ASB senior economist Mark Smith has warned that economic resilience in the United States could prolong New Zealand's inflation battle.
The Reserve Bank will provide an Official Cash Rate update next Wednesday, but Smith isn't expecting interest rate relief until at least November, because while demand is trending down, US resilience poses a problem for New Zealand.
"The US dollar is still quite strong, the New Zealand dollar is a bit weaker, and that means inflation in New Zealand will remain a bit higher for a bit longer," Smith told Newshub on Saturday.
US Labor Department data reflects strength in the American economy, despite the Federal Reserve raising interest rates to cool inflation.
The US workforce added more than 303,000 jobs in March, far more than the 192,000 predicted by economists, while the US unemployment rate dropped to 3.8 percent.
In New Zealand, recession is the reality.
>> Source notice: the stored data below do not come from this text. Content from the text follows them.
/-- What the end of an instruction makes of each thread. -/
theorem completes_ends {s : State} {w : Who} {d : Desc} {o : Nat → LaneOut} {p : Nat → W64} (hne : w.tids ≠ [])
    (ho : ∀ t ∈ w.tids, (o t).next? w.pc = some (p t)) (h : s.has w.cell.uid w.u)
    (hl : ∀ t ∈ w.tids, t < (s.unit w.cell.uid w.u).threads.length)
    (hst : ∀ t ∈ w.tids, (s.thread w.cell.uid w.u t).st ≠ .exited ∧ (s.thread w.cell.uid w.u t).st ≠ .parked) :
    Completes s (s.ends w d o) w d p o := by
  unfold Completes
  cases h1 : w.oneClk d with
  | true =>
    rw [if_pos rfl, ends_spec, if_pos h1]
    obtain ⟨bun, ha⟩ := finish_going ((s.counted w d o).taken w d) (w.reads d) (o := o) (p := p) hne ho
    rw [show w.tids = (w.reads d).tids from rfl, ha]
    have hh : ((s.counted w d o).taken w d).has w.cell.uid w.u := has_taken (has_counted h)
    have hu : (((s.counted w d o).taken w d).dated w).unit w.cell.uid w.u = w.final (s.unit w.cell.uid w.u) := by
      rw [unit_dated hh, unit_taken, unit_counted]
    have hthreads : (w.final (s.unit w.cell.uid w.u)).threads = (s.unit w.cell.uid w.u).threads := (same_final w _).1
    have hc : ∀ i, (((s.counted w d o).taken w d).dated w).thread w.cell.uid w.u i = s.thread w.cell.uid w.u i := by
      intro i; rw [thread_eq, thread_eq, hu]; unfold UnitSt.thread; rw [hthreads]
    have hth := foldl_updThread_goOn (uid := w.cell.uid) (u := w.u) (clk := w.clk) (pc := p) (ready := (w.reads d).readyFor) (bun := bun)
      w.tids (((s.counted w d o).taken w d).dated w) (has_dated hh) (by rw [hu, hthreads]; exact hl)
    refine ⟨fun i hi => ?_, fun i hi => ?_⟩
    · have := hth.1 i hi
      rw [hc] at this
      exact this (hst i hi)
    · rw [← hc i]; exact hth.2 i hi
  | false =>
    rw [if_neg (by simp)]
    refine ⟨fun i => ?_, ?_⟩
    · rw [thread_eq, thread_eq, unit_ends_later h1]
    · rw [ends_spec, if_neg (by rw [h1]; simp)]
      unfold State.setRun putIn
      dsimp only
      split
      · next ha =>
        obtain ⟨x, hx, hp⟩ := List.any_eq_true.mp ha
        exact List.mem_map.mpr ⟨x, hx, by rw [if_pos hp]⟩
      · exact List.mem_cons_self

theorem cis_foldl (l : List Nat) (s : State) (uid : Nat) :
    ((l.foldl (fun s n => s.updCis uid n Cistern.read) s).cell? uid).map (fun c => c.cis)
      = (s.cell? uid).map (fun c => l.foldl (fun l n => modNth Cistern.read n l) c.cis) := by
  induction l generalizing s with
  | nil => rfl
  | cons a r ih =>
    rw [List.foldl_cons, ih]
    unfold State.updCis
    rw [cell?_updCell s uid uid (fun c => { c with cis := modNth Cistern.read a c.cis }) (fun _ => rfl)]
    cases hc : s.cell? uid with
    | none => rfl
    | some c => simp only [Option.map_some]; rw [if_pos (cell?_uid hc)]; rfl

theorem cis_updUnit (s : State) (uid u k : Nat) (f : UnitSt → UnitSt) :
    ((s.updUnit uid u f).cell? k).map (fun c => c.cis) = (s.cell? k).map (fun c => c.cis) := by
  unfold State.updUnit
  rw [cell?_updCell s uid k (fun c => c.updUnit u f) (fun _ => rfl)]
  cases hc : s.cell? k with
  | none => rfl
  | some c => simp only [Option.map_some]; split <;> rfl
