-- ==== Sys2Proof/Tests/Slice0.lean ====
section
/-! SUPPORT. Tests of the model: ill-formed terms, words of the spec, small steps with values of the spec, and for each claim a state
that meets its hypotheses. -/

namespace Sys2Proof.Tests
open Machine
/- One theorem at a time: each has a thread with a large stack of its own. -/
set_option Elab.async false

/-! ## A small machine -/

/-- Values at keys. -/
def store {w : Nat} (l : List (Nat × BitVec w)) : Store w := l.foldl (fun r x => sset r x.1 x.2) []

/-- A cell of context 1 on cluster 0: a spine thread with its x registers, a crew of 32 with its k and v registers. -/
def cellWith (x k : List (Nat × W64)) (v : List (Nat × W32)) : Cell :=
  { placedCell false 0 with
    units := [UnitSt.fresh [placedThread 0] (store x) 0 0 0, UnitSt.fresh (List.replicate 32 (placedThread 0)) (store k) 0 0 0].map
      (fun u => { u with v := store v }) }

/-- The booted part with one context and one cell, whose unit `u` issues a word from threads `tids`. -/
def at' (c : Cell) (u : Nat) (tids : List Nat) (word : BitVec 32) : State :=
  { State.reset.withFetchWord 32 0x6D with cells := [c], fresh := 1, issue := ⟨1, u, tids, firstPc, word, 0, false, 0, none⟩ }

/-- The spine issues. -/
def onSpine (x : List (Nat × W64)) : State := at' (cellWith x [] []) 0 [0] 0x6D
/-- The whole crew issues. -/
def onCrew (k : List (Nat × W64)) (v : List (Nat × W32)) : State := at' (cellWith [] k v) 1 (List.range 32) 0x6D

/-- The state after an instruction. -/
def after (i : Instr) (s : State) : State := match exec i s with
  | .next t => t
  | _ => s

/-- The issue gets to its own work. -/
def rdy (s : State) (d : Who → Desc) : Bool := match s.who with
  | some w => ready s w (d w)
  | none => false

/-- The row of an instruction is ready. -/
def rowRdy (row : Who → Instr → Option Row) (i : Instr) (s : State) : Bool :=
  match s.who with
  | some w => match row w i with
    | some r => wellFormed i && ready s w r.1
    | none => false
  | none => false

/-! ## Small steps, with the values of the spec -/

/-- x register `n` of the spine after an instruction. -/
def xr (i : Instr) (x : List (Nat × W64)) (n : Nat) : W64 := (after i (onSpine x)).rreg 1 0 n
/-- v register `p` of thread `t` after an instruction of the whole crew. -/
def vr (i : Instr) (v : List (Nat × W32)) (p t : Nat) : W32 := (after i (onCrew [] v)).vreg 1 1 p t
/-- Sticky flags of the spine after an instruction. -/
def fl (i : Instr) (x : List (Nat × W64)) : BitVec 5 := (((after i (onSpine x)).unit 1 0).landed 1000)
/-- Trap code of a thread after an instruction. -/
def code (i : Instr) (s : State) (u t : Nat) : BitVec 8 := ((after i s).thread 1 u t).tcode
/-- PC of a thread after an instruction. -/
def pcOf (i : Instr) (s : State) (u t : Nat) : W64 := ((after i s).thread 1 u t).pc

/-- R225: the examples after the table, and a wrap at 64 bits. -/
theorem test_add : xr (.sub 3 2 1 3) [(1, 5), (2, 7)] 3 = 0 ∧ xr (.add 2 2 1 3) [(1, 0x7FFFFFFF), (2, 1)] 3 = 0x7FFFFFFF
    ∧ xr (.add 0 2 1 3) [(1, 0x7FFFFFFF), (2, 1)] 3 = 0x80000000 ∧ xr (.add 1 2 1 1) [(1, BitVec.allOnes 64), (2, 2)] 1 = 1 := by decide +kernel

/-- R226, R235: (2^32 - 1) * 2 modulo 2^32, and 5 * -1, by hand. -/
theorem test_mul : xr (.mul 0 2 1 3) [(1, 0xFFFFFFFF), (2, 2)] 3 = 0xFFFFFFFE ∧ xr (.muli 0x7FF 1 3) [(1, 5)] 3 = BitVec.ofInt 64 (-5) := by decide +kernel

/-- R65, R227: -7 / 2 is -3 with remainder -1; a divisor of 0; the minimum by -1. -/
theorem test_div : xr (.div 2 2 1 3) [(1, BitVec.ofInt 64 (-7)), (2, 2)] 3 = BitVec.ofInt 64 (-3)
    ∧ xr (.rem 2 2 1 3) [(1, BitVec.ofInt 64 (-7)), (2, 2)] 3 = BitVec.ofInt 64 (-1)
    ∧ xr (.div 3 2 1 3) [(1, 9)] 3 = BitVec.allOnes 64 ∧ xr (.rem 3 2 1 3) [(1, 9)] 3 = 9
    ∧ xr (.div 2 2 1 3) [(1, 0x8000000000000000), (2, BitVec.allOnes 64)] 3 = 0x8000000000000000 := by decide +kernel

/-- R231: the byte select after the table, an empty field put in, a field taken out with its sign. -/
theorem test_bits : xr (.bsel 2 1 3) [(1, 0x8877665544332211), (2, 0x40870400)] 3 = 0x00775511
    ∧ xr (.bfxS 2 1 3) [(1, 0x80), (2, 0x0107)] 3 = BitVec.allOnes 64 ∧ xr (.bfxN 2 1 3) [(1, 0x80), (2, 0x0107)] 3 = 1
    ∧ xr (.bfi 2 1 3) [(1, 0xF), (2, 0x0408), (3, 0)] 3 = 0xF00 ∧ xr (.brev 0 1 3) [(1, 1)] 3 = 0x80000000 ∧ xr (.clz 1 1 3) [(1, 1)] 3 = 63 := by decide +kernel

/-- R230: a shift by the width or more, and a rotation. -/
theorem test_shift : xr (.shl 1 2 1 3) [(1, 1), (2, 64)] 3 = 0 ∧ xr (.sar 0 2 1 3) [(1, 0x80000000), (2, 40)] 3 = 0xFFFFFFFF
    ∧ xr (.rol 0 2 1 3) [(1, 0x80000001), (2, 1)] 3 = 3 := by decide +kernel

/-- R232, R233: a compare answers all ones; `sel` keys on the destination; a v destination compares at 32 bits. -/
theorem test_cmp_sel : xr (.cmp 0 2 1 3) [(1, 4), (2, 4)] 3 = BitVec.allOnes 64 ∧ xr (.sel 2 1 3) [(1, 4), (2, 5), (3, 1)] 3 = 4
    ∧ xr (.sel 2 1 3) [(1, 4), (2, 5)] 3 = 5 ∧ vr (.cmpi 2 16 121 2) [] 2 15 = 0xFFFFFFFF ∧ vr (.cmpi 2 16 121 2) [] 2 16 = 0 := by decide +kernel

/-- R237: the constant of the text, and the sign of `mvl`. -/
theorem test_constants : vr (.mvl 0x1678 5) [] 5 0 = 0x1678 ∧ vr (.mvh 0x48D1 5) [(regV 5 0, 0x1678)] 5 0 = 0x12345678
    ∧ xr (.mvl 0x3FFFF 4) [] 4 = BitVec.allOnes 64 ∧ xr (.mvh 0xFE00 25) [] 25 = 0x3F800000 := by decide +kernel

/-- R238: the example of the text. -/
theorem test_dot4 : xr (.dot4 0 2 1 3) [(1, 0xFF020301), (2, 0x04050607), (3, 10)] 3 = 41 := by decide +kernel

/-- R239: the words of the text. -/
theorem test_rng : xr (.rng 0 2 1 4) [] 4 = 0x6627E8D5 ∧ xr (.rng 3 2 1 4) [] 4 = 0x9B00DBD8 := by decide +kernel

/-- R261: the table of 1.0 + 2^-24, and its flag. -/
theorem test_fadd_modes : xr (.fadd 0 0 2 1 3) [(1, 0x3F800000), (2, 0x33800000)] 3 = 0x3F800000 ∧ xr (.fadd 1 0 2 1 3) [(1, 0x3F800000), (2, 0x33800000)] 3 = 0x3F800000
    ∧ xr (.fadd 2 0 2 1 3) [(1, 0x3F800000), (2, 0x33800000)] 3 = 0x3F800000 ∧ xr (.fadd 3 0 2 1 3) [(1, 0x3F800000), (2, 0x33800000)] 3 = 0x3F800001
    ∧ fl (.fadd 0 0 2 1 3) [(1, 0x3F800000), (2, 0x33800000)] = flNX := by decide +kernel

/-- R262: +0 and -0. -/
theorem test_fmin : xr (.fmin 0 0 2 1 3) [(2, 0x80000000)] 3 = 0x80000000 ∧ xr (.fmax 0 0 2 1 3) [(2, 0x80000000)] 3 = 0 := by decide +kernel

/-- R267: the example of the text. -/
theorem test_fdot2 : vr (.fdot2 0 1 2 1 3) [(regV 1 0, 0xBFC04040), (regV 2 0, 0x40003F00), (regV 3 0, 0x3FA00000)] 3 0 = 0xBE800000 := by decide +kernel

/-- R268: 1.5 scaled by -149 under rne and rtz, and by -130. -/
theorem test_fscale : xr (.fscale 0 0 2 1 3) [(1, 0x3FC00000), (2, BitVec.ofInt 64 (-149))] 3 = 2 ∧ xr (.fscale 1 0 2 1 3) [(1, 0x3FC00000), (2, BitVec.ofInt 64 (-149))] 3 = 1
    ∧ fl (.fscale 0 0 2 1 3) [(1, 0x3FC00000), (2, BitVec.ofInt 64 (-149))] = flUF ||| flNX
    ∧ xr (.fscale 0 0 2 1 3) [(1, 0x3FC00000), (2, BitVec.ofInt 64 (-130))] 3 = 0x000C0000 ∧ fl (.fscale 0 0 2 1 3) [(1, 0x3FC00000), (2, BitVec.ofInt 64 (-130))] = 0 := by
  decide +kernel

/-- R269: the example of the text. -/
theorem test_fclass : xr (.fclass 3 1 3) [(1, 0x7F800001)] 3 = 0x02000080 := by decide +kernel
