-- ==== Sys2Proof/Machine/Crc.lean ====
section
/-! DEFINITION. The one CRC function of the part (R181). -/

namespace Sys2Proof.Machine

/-- One left shift, with the generator 0x1021 where the bit shifted out was 1 (R181). -/
def crcShift (v : Word16) : Word16 :=
  if v.msb then (v <<< 1) ^^^ 0x1021 else v <<< 1

/-- One byte: into the high eight bits, then eight shifts (R181). -/
def crcByte (v : Word16) (b : Byte) : Word16 :=
  crcShift (crcShift (crcShift (crcShift (crcShift (crcShift (crcShift (crcShift
    (v ^^^ (b.zeroExtend 16 <<< 8)))))))))

/-- The CRC over a sequence of bytes, from 0xFFFF, with no final inversion (R181). -/
def crc (bytes : List Byte) : Word16 := bytes.foldl crcByte 0xFFFF

end Sys2Proof.Machine
end

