-- ==== Sys2Proof/Machine/Burst.lean ====
section
/-! DEFINITION. Slots and the own burst: slot opening, composition, and the outcomes of its frames
(R7 to R13, R34, R107, R113 to R116, R128, R129, R131). -/

namespace Sys2Proof.Machine

/-! ## Composition (R113, R114, R128) -/

/-- The CLAIM composed from the values that stand at own slot open (R77, R114). -/
def State.ownClaim (s : State) : Frame :=
  .claim s.ownAddr
    ⟨s.meas.reported, s.share.applied, s.share.pending.getD s.share.applied, min s.meas.draw 4095,
      s.stageFault⟩
    (s.cfg.terms s.ownRole) (s.snap.basis.getD 0) s.ownDigest s.checker.heardAcc

/-- The frame of the station state (R113); none outside the transmitting states. -/
def State.stateFrame (s : State) : Option Frame :=
  match s.ctl.station with
  | .joining => some (.join s.ownAddr (s.cfg.terms s.ownRole) s.ownDigest)
  | .deferred => some (.join s.ownAddr (s.cfg.terms s.ownRole) s.ownDigest)
  | .active => some s.ownClaim
  | .leaving => some (.leave s.ownAddr s.ownDigest)
  | _ => none

/-- The burst: a SHED from the pending item first, then the frame of the state (R113, R128); nothing
where no state frame is due. -/
def State.composeBurst (s : State) : List Frame :=
  match s.stateFrame with
  | some f =>
    match s.sched.item with
    | some o => [.shed s.ownAddr o s.ownDigest, f]
    | none => [f]
  | none => []

/-- Own slot open (R10, R34, R103, R113, R128): in a transmitting state the burst is composed and the
start delay begins, the written-since mark is cleared if the item was taken, and a JOIN composed in
JOINING sets the JOIN-composed flag; in every state the heard-mask accumulator is emptied. -/
def State.openOwnSlot (s : State) : State :=
  if s.ctl.station.transmitting then
    { s with
      line := { s.line with phase := .startDelay, burst := s.composeBurst }
      sched := { s.sched with
        writtenSince := if s.sched.item.isSome then false else s.sched.writtenSince }
      ctl := { s.ctl with
        joinComposed := if s.ctl.station = .joining then true else s.ctl.joinComposed }
      checker := { s.checker with heardAcc := 0 } }
  else { s with checker := { s.checker with heardAcc := 0 } }

/-- Slot a opens: ROT is a and the window starts; the own slot if a is the own address (R7). -/
def State.openSlot (s : State) (a : Nat) : State :=
  let t := { s with rotation := { s.rotation with rot := a, slot := .window } }
  if a = s.ownAddr then t.openOwnSlot else t

/-- The end of a slot: ROT advances by one, or from N_slots - 1 the ORDINARY boundary is performed and
slot 0 opens (R7 to R9). -/
def State.advance (s : State) : State :=
  if s.rotation.rot + 1 < s.cfg.nSlots then s.openSlot (s.rotation.rot + 1)
  else (s.boundary .ordinary).openSlot 0

/-! ## Outcomes (R12, R13, R107, R115, R129, R131) -/

/-- Whether a frame is a LEAVE. -/
def Frame.isLeave : Frame → Bool
  | .leave _ _ => true
  | _ => false

/-- The frames of a burst reported collided or deferred: a LEAVE counts an attempt in LEAVING, the
third of which ends it (R107, R115); every other frame leaves things as they stand. -/
def State.framesNotSent (s : State) (frames : List Frame) : State :=
  if frames.any Frame.isLeave ∧ s.ctl.station = .leaving then
    let t := { s with sched := { s.sched with leaveAttempts := s.sched.leaveAttempts + 1 } }
    if 3 ≤ s.sched.leaveAttempts + 1 then t.endLeaving else t
  else s

/-- An abort, or a second frame withheld (R13, R115): both collision counts rise, and a count left at
3 or more in JOINING, DEFERRED or ACTIVE puts the station in ADDRESS_CONFLICT (R111). -/
def State.countCollision (s : State) : State :=
  let t := State.count
    { s with sched := { s.sched with collisionRun := s.sched.collisionRun + 1 } } .collisions
  if 3 ≤ s.sched.collisionRun + 1 ∧ s.ctl.station.collisionMatters then
    t.enterFaultState .addressConflict .conflictByCollision
  else t

/-- The burst given up by the Line Controller: nothing is driven and nothing held. -/
def State.dropBurst (s : State) : State := { s with line := { s.line with phase := .quiet, burst := [] } }

/-- The frames held are reported collided (R12, R13): the collision counts first, so that a LEAVING
that ends by the same report is still LEAVING for R111. -/
def State.collide (s : State) : State := (s.dropBurst.countCollision).framesNotSent s.line.burst

/-- The frames held are reported deferred (R10, R12): no collision is counted. -/
def State.defer (s : State) : State := s.dropBurst.framesNotSent s.line.burst

/-- An own SHED reported sent (R129, R131): counted, and except in a fault state (log 18) the own
entry is written from the copy and the item is consumed unless it was written since. -/
def State.shedSent (s : State) (o : ShedOrder) : State :=
  let t := s.count .shedsSent
  if t.ctl.station.working then
    State.writeShed
      { t with sched := { t.sched with item := if t.sched.writtenSince then t.sched.item else none } }
      t.ownAddr o
  else t

/-- The own entry, if present, changed by an outcome (R43). -/
def State.updateOwn (s : State) (f : Entry → Entry) : State :=
  { s with table := { s.table with entries := updateEntry s.ownAddr f s.table.entries } }

/-- What a frame reported sent does by its kind (R115). -/
def State.frameEffect (s : State) : Frame → State
  | .shed _ o _ => s.shedSent o
  | .join _ _ _ => s.updateOwn Entry.ownJoinSent
  | .claim _ v _ basis _ _ => s.updateOwn (fun e => e.ownClaimSent v basis)
  | .leave _ _ => if s.ctl.station = .leaving then s.endLeaving else s

end Sys2Proof.Machine
end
Household spending is down, while government departments are proposing job cuts to find savings.
"We already know there's been hundreds of job losses proposed and there are likely to be more to come," Public Service Association assistant secretary Fleur Fitzsimons told Newshub.
"It is very upsetting for those individuals."
Smith said the outlook for the public sector is not looking "too great".
"Consumer sentiment in New Zealand is reasonably weak, whereas in the US it's reasonably strong."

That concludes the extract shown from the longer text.